Indicamos que essas aprendizagens relacionais que ocorrem no contexto penitenciário
necessitam de aprofundamento de pesquisa. A pergunta que fica é qual é a “necessidade” da
pessoa privada de liberdade? Que caraterística tem essa carência? Está relacionado a trabalho,
afeto, reconhecimento, justiça? Qual é a urgência da pessoa privada de liberdade? De que
forma o sistema penitenciário poderá auxiliá-lo? Faz se preciso que suas vozes, sejam
escutadas e consideradas, o olhar para esse público seja para além dos delitos do que foram
julgados. Para isso, exige-se sensibilização e capacitações aos envolvidos de maneira direta
ou não com esse público, a começar pelos profissionais, que com eles labutam diariamente, no
sentido de que todos são educadores, todos tem o que contribuir para que essa (re)socialização
seja de fato uma socialização. A sociedade ofertando trabalho digno, oportunizando situações
de inserção social.
184

As contribuições desse estudo, de outras maneiras, chamam atenção para a realização de


uma política de penalização e (re)socialização contextualizada. Uma das formas seria, o
sistema (re)pensar a distribuição dos aprisionados nas celas. No sentido de que, a pessoa que
praticou delito de roubo ou tráfico, não deva ficar na mesa cela, daqueles que possuam delitos
diferentes e específicos, como o colega que tenha praticado um único delito de homicídio
enão possua antecedentes com a criminalidade. Na mesma linha, separar as pessoas com
condenação alta daquelas que foram detidas uma única vez, ou seja, não são reincidentes. Por
mais que a LEP preconize a individualização da pena, ações de gestão precisam intervir a esse
respeito, para além das demandas individuais. O estudo apontou para aprofundamento de
pesquisa a respeito dos sentidos dados a essas relações interpessoais construídas no contexto
penitenciário, que tipo de filiação almejam e significam, como se constroem, consolidam e
mantém essas relações, bem como pesquisas nas aprendizagens relacionadas a drogadição e
como contribuem para o ciclo da violência, problemas de saúde e segurança pública, evasão e
conflitos escolares, uma vez que muitos dos crimes dos aprisionados, suas relações, sua saúde
mental, recursos humanos e financeiros giram em torno da droga.
Outra sugestão que indicamos com esse estudo, é a de que os cursos e capacitações, por
meio do correio e mesmo, sob controle rígido, os da educação a distância (EAD), ganhem
maior espaço na unidade penal, cujo conhecimento poderão ser utilizados no mercado de
trabalho quando em liberdade. Assim, além de investir na carreira, o aprisionado se prepara,
em sua subjetividade, estima, autoconfiança, segurança para esse retorno a sociedade. Em
outras linhas, que o olhar precisa ser dirigido para de onde veio esse indivíduo que agora
privado de liberdade e que logo, num futuro distante ou não, retornará a sociedade. O foco
precisa ser a pessoa privada de liberdade em sua integralidade e não apenas em seu delito.
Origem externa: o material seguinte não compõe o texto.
-- ==== Sys2Proof/Laws/ElementaryRanges.lean ====
section
/-!
SUPPORT. The ranges of the elementary functions (spec/00_scope.md R13, R14), which hold whatever their enclosures decide:
`Sin2Pi` is in [-1, 1], and `MidiToHz` of a pitch HCB can hold is finite and not negative.
-/

namespace Sys2Proof.Machine.Fp

-- One theorem at a time: many at once ask for more threads than the memory limit of a check allows.
set_option Elab.async false

/-- The result of `settle` is a lower bound's rounding at one of the three precisions. -/
theorem settle_cases (b : Nat → F32 × F32) : settle b = (b 96).1 ∨ settle b = (b 192).1 ∨ settle b = (b 384).1 := by
  unfold settle
  split
  · exact .inl rfl
  · split
    · exact .inr (.inl rfl)
    · exact .inr (.inr rfl)

/-- A fraction of at most `m` units in magnitude rounds to at most `m` units. -/
theorem round_in {s : Bool} {n d m : Nat} (hd : 0 < d) (hm : m < infMag) (h : n ≤ units m * d) :
    In (-(units m)) (units m) (round s n d) := by
  have hle := nearestMag_le hd h
  have hlt : nearestMag n d < infMag := lt_of_le_of_lt hle hm
  have hu := units_le_iff.mpr hle
  rw [← roundMag_of_lt hlt] at hu
  refine ⟨isFinite_round.mpr hlt, ?_, ?_⟩ <;> rw [toInt_round] <;> split <;> omega

theorem units_mag_one : units (mag one) = 2 ^ 149 := by decide +kernel

/-- `Sin2Pi` of any finite phase is in [-1, 1]. -/
theorem sin2Pi_in {x : F32} (hx : isFinite x = true) : In (-2 ^ 149) (2 ^ 149) (sin2Pi x) := by
  have hb : ∀ (s : Bool) (w p : Nat), In (-2 ^ 149) (2 ^ 149) (sin2PiBounds s w p).1 := by
    intro s w p
    have hd : 0 < 2 ^ p * 2 ^ p := by positivity
    have := round_in (s := s) (n := Nat.min (2 * w * (piBounds p).1 *
      (sinBounds p ((2 * (piBounds p).1 * w / 2 ^ 149) * (2 * (piBounds p).1 * w / 2 ^ 149) / 2 ^ p)
        (ceilDiv (ceilDiv (2 * (piBounds p).2 * w) (2 ^ 149) * ceilDiv (2 * (piBounds p).2 * w) (2 ^ 149)) (2 ^ p))
        (terms p) 1).1) (2 ^ 149 * (2 ^ p * 2 ^ p))) (d := 2 ^ p * 2 ^ p) (m := mag one) hd (by decide)
      (by rw [units_mag_one]; exact Nat.min_le_right _ _)
    rw [units_mag_one] at this
    exact_mod_cast this
  unfold sin2Pi
  rw [if_pos hx]
  simp only
  split
  · exact in_zero (by norm_num) (by norm_num)
  · rcases settle_cases (sin2PiBounds (sign x != decide (2 ^ 148 < units (mag x) % 2 ^ 149))
      (if units (mag x) % 2 ^ 149 % 2 ^ 148 ≤ 2 ^ 147 then units (mag x) % 2 ^ 149 % 2 ^ 148
        else 2 ^ 148 - units (mag x) % 2 ^ 149 % 2 ^ 148)) with h | h | h <;> rw [h] <;> exact hb _ _ _

/-- A series for the exponential of a fraction at most 1 stays at or below 2 from its second term on. -/
theorem expLo_le_two {p z : Nat} (hz : z ≤ 2 ^ p) (n k : Nat) (hk : 2 ≤ k) : expLo p z n k ≤ 2 * 2 ^ p := by
  induction n generalizing k with
  | zero =>
    simp only [expLo]
    omega
  | succ n ih =>
    simp only [expLo]
    have h := ih (k + 1) (by omega)
    have hpos : 0 < 2 ^ p := by positivity
    have : z * expLo p z n (k + 1) / (k * 2 ^ p) ≤ 2 ^ p := by
      refine Nat.div_le_of_le_mul ?_
      calc z * expLo p z n (k + 1) ≤ 2 ^ p * (2 * 2 ^ p) := Nat.mul_le_mul hz h
        _ = 2 * 2 ^ p * 2 ^ p := by ring
        _ ≤ k * 2 ^ p * 2 ^ p := Nat.mul_le_mul_right _ (Nat.mul_le_mul_right _ hk)
    omega

theorem expLo_le_three {p z : Nat} (hz : z ≤ 2 ^ p) (n : Nat) : expLo p z n 1 ≤ 3 * 2 ^ p := by
  cases n with
  | zero =>
    simp only [expLo]
    omega
  | succ n =>
    simp only [expLo]
    have h := expLo_le_two hz n 2 le_rfl
    have : z * expLo p z n (1 + 1) / (1 * 2 ^ p) ≤ 2 * 2 ^ p := by
      refine Nat.div_le_of_le_mul ?_
      rw [Nat.one_mul]
      exact Nat.mul_le_mul hz h
    omega

/-- At most three times 440 Hz, up to twenty octaves up, is below 2^33 Hz. -/
theorem roundOctave_in {p e : Nat} {k : Int} (he : e ≤ 3 * 2 ^ p) (hk : k ≤ 20) :
    In 0 (2 ^ 182) (roundOctave p k e) := by
  have hu : units (mag 0x50000000#32) = 2 ^ 182 := by decide +kernel
  have hd : 0 < 2 ^ p * 2 ^ (-k).toNat := by positivity
  have hle : 440 * e * 2 ^ k.toNat * 2 ^ 149 ≤ units (mag 0x50000000#32) * (2 ^ p * 2 ^ (-k).toNat) := by
    rw [hu]
    have h1 : 2 ^ k.toNat ≤ 2 ^ 20 := Nat.pow_le_pow_right (by norm_num) (by omega)
    have h2 : 1 ≤ 2 ^ (-k).toNat := Nat.one_le_two_pow
    calc 440 * e * 2 ^ k.toNat * 2 ^ 149 ≤ 440 * (3 * 2 ^ p) * 2 ^ 20 * 2 ^ 149 := by gcongr
      _ = 440 * 3 * 2 ^ 20 * 2 ^ 149 * (2 ^ p * 1) := by ring
      _ ≤ 2 ^ 182 * (2 ^ p * 2 ^ (-k).toNat) := Nat.mul_le_mul (by norm_num) (Nat.mul_le_mul_left _ h2)
  have := round_in (s := false) hd (by decide) hle
  rw [hu] at this
  refine ⟨this.finite, ?_, by exact_mod_cast this.upper⟩
  unfold roundOctave
  rw [toInt_round]
  simp

/-- `MidiToHz` of a pitch of at most 260 is finite and not negative. -/
theorem midiToHz_in {m : F32} (h : In (-(260 * 2 ^ 149)) (260 * 2 ^ 149) m) : In 0 (2 ^ 182) (midiToHz m) := by
  have hlt := Int.emod_lt_of_pos (toInt m - 69 * 2 ^ 149) (show (0 : Int) < 12 * 2 ^ 149 by norm_num)
  have hge := Int.emod_nonneg (toInt m - 69 * 2 ^ 149) (show (12 * 2 ^ 149 : Int) ≠ 0 by norm_num)
  have hk : (toInt m - 69 * 2 ^ 149) / (12 * 2 ^ 149) ≤ 20 := by
    have := h.upper
    omega
  unfold midiToHz
  rw [if_pos h.finite]
  simp only
  generalize (toInt m - 69 * 2 ^ 149) / (12 * 2 ^ 149) = k at *
  have hb : ((toInt m - 69 * 2 ^ 149) % (12 * 2 ^ 149)).toNat < 12 * 2 ^ 149 := by omega
  generalize ((toInt m - 69 * 2 ^ 149) % (12 * 2 ^ 149)).toNat = b at *
  have hc : ∀ p, (ln2Bounds p).1 ≤ 2 ^ p → In 0 (2 ^ 182) (midiToHzBounds k b p).1 := by
    intro p hp
    refine roundOctave_in (expLo_le_three ?_ _) hk
    refine Nat.div_le_of_le_mul ?_
    calc b * (ln2Bounds p).1 ≤ 12 * 2 ^ 149 * 2 ^ p := Nat.mul_le_mul hb.le hp
      _ = 12 * 2 ^ 149 * 2 ^ p := rfl
  rw [if_neg (by omega)]
  split
  · exact in_zero le_rfl (by norm_num)
  · split
    · exact roundOctave_in (by norm_num) hk
    · rcases settle_cases (midiToHzBounds k b) with e | e | e <;> rw [e]
      · exact hc 96 (by decide +kernel)
      · exact hc 192 (by decide +kernel)
      · exact hc 384 (by decide +kernel)

end Sys2Proof.Machine.Fp
end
A dinâmica relacional do sistema penitenciário, precisa ser voltada para o futuro da
pessoa privada de liberdade, o passado todos já sabem o que aconteceram em partes, a
privação de liberdade esta aí para evidenciar isso. O presente é agora, o que se pode fazer para
esse futuro, de retorno a sociedade, que seja para contribuir com ela, junto com as crianças de
hoje. Visto que este retorno, só uma questão de tempo, e quando não puderem a curto prazo,
mandarão representantes, como evidenciou os relatos.
Nesse sentidos (re)construídos, concluo com a reflexão de que “a injustiça que se faz a
um é a ameaça que se faz a todos” e a injustiça que permitimos em nós, são as verdadeiras
prisões que nos impede de viver plenamente.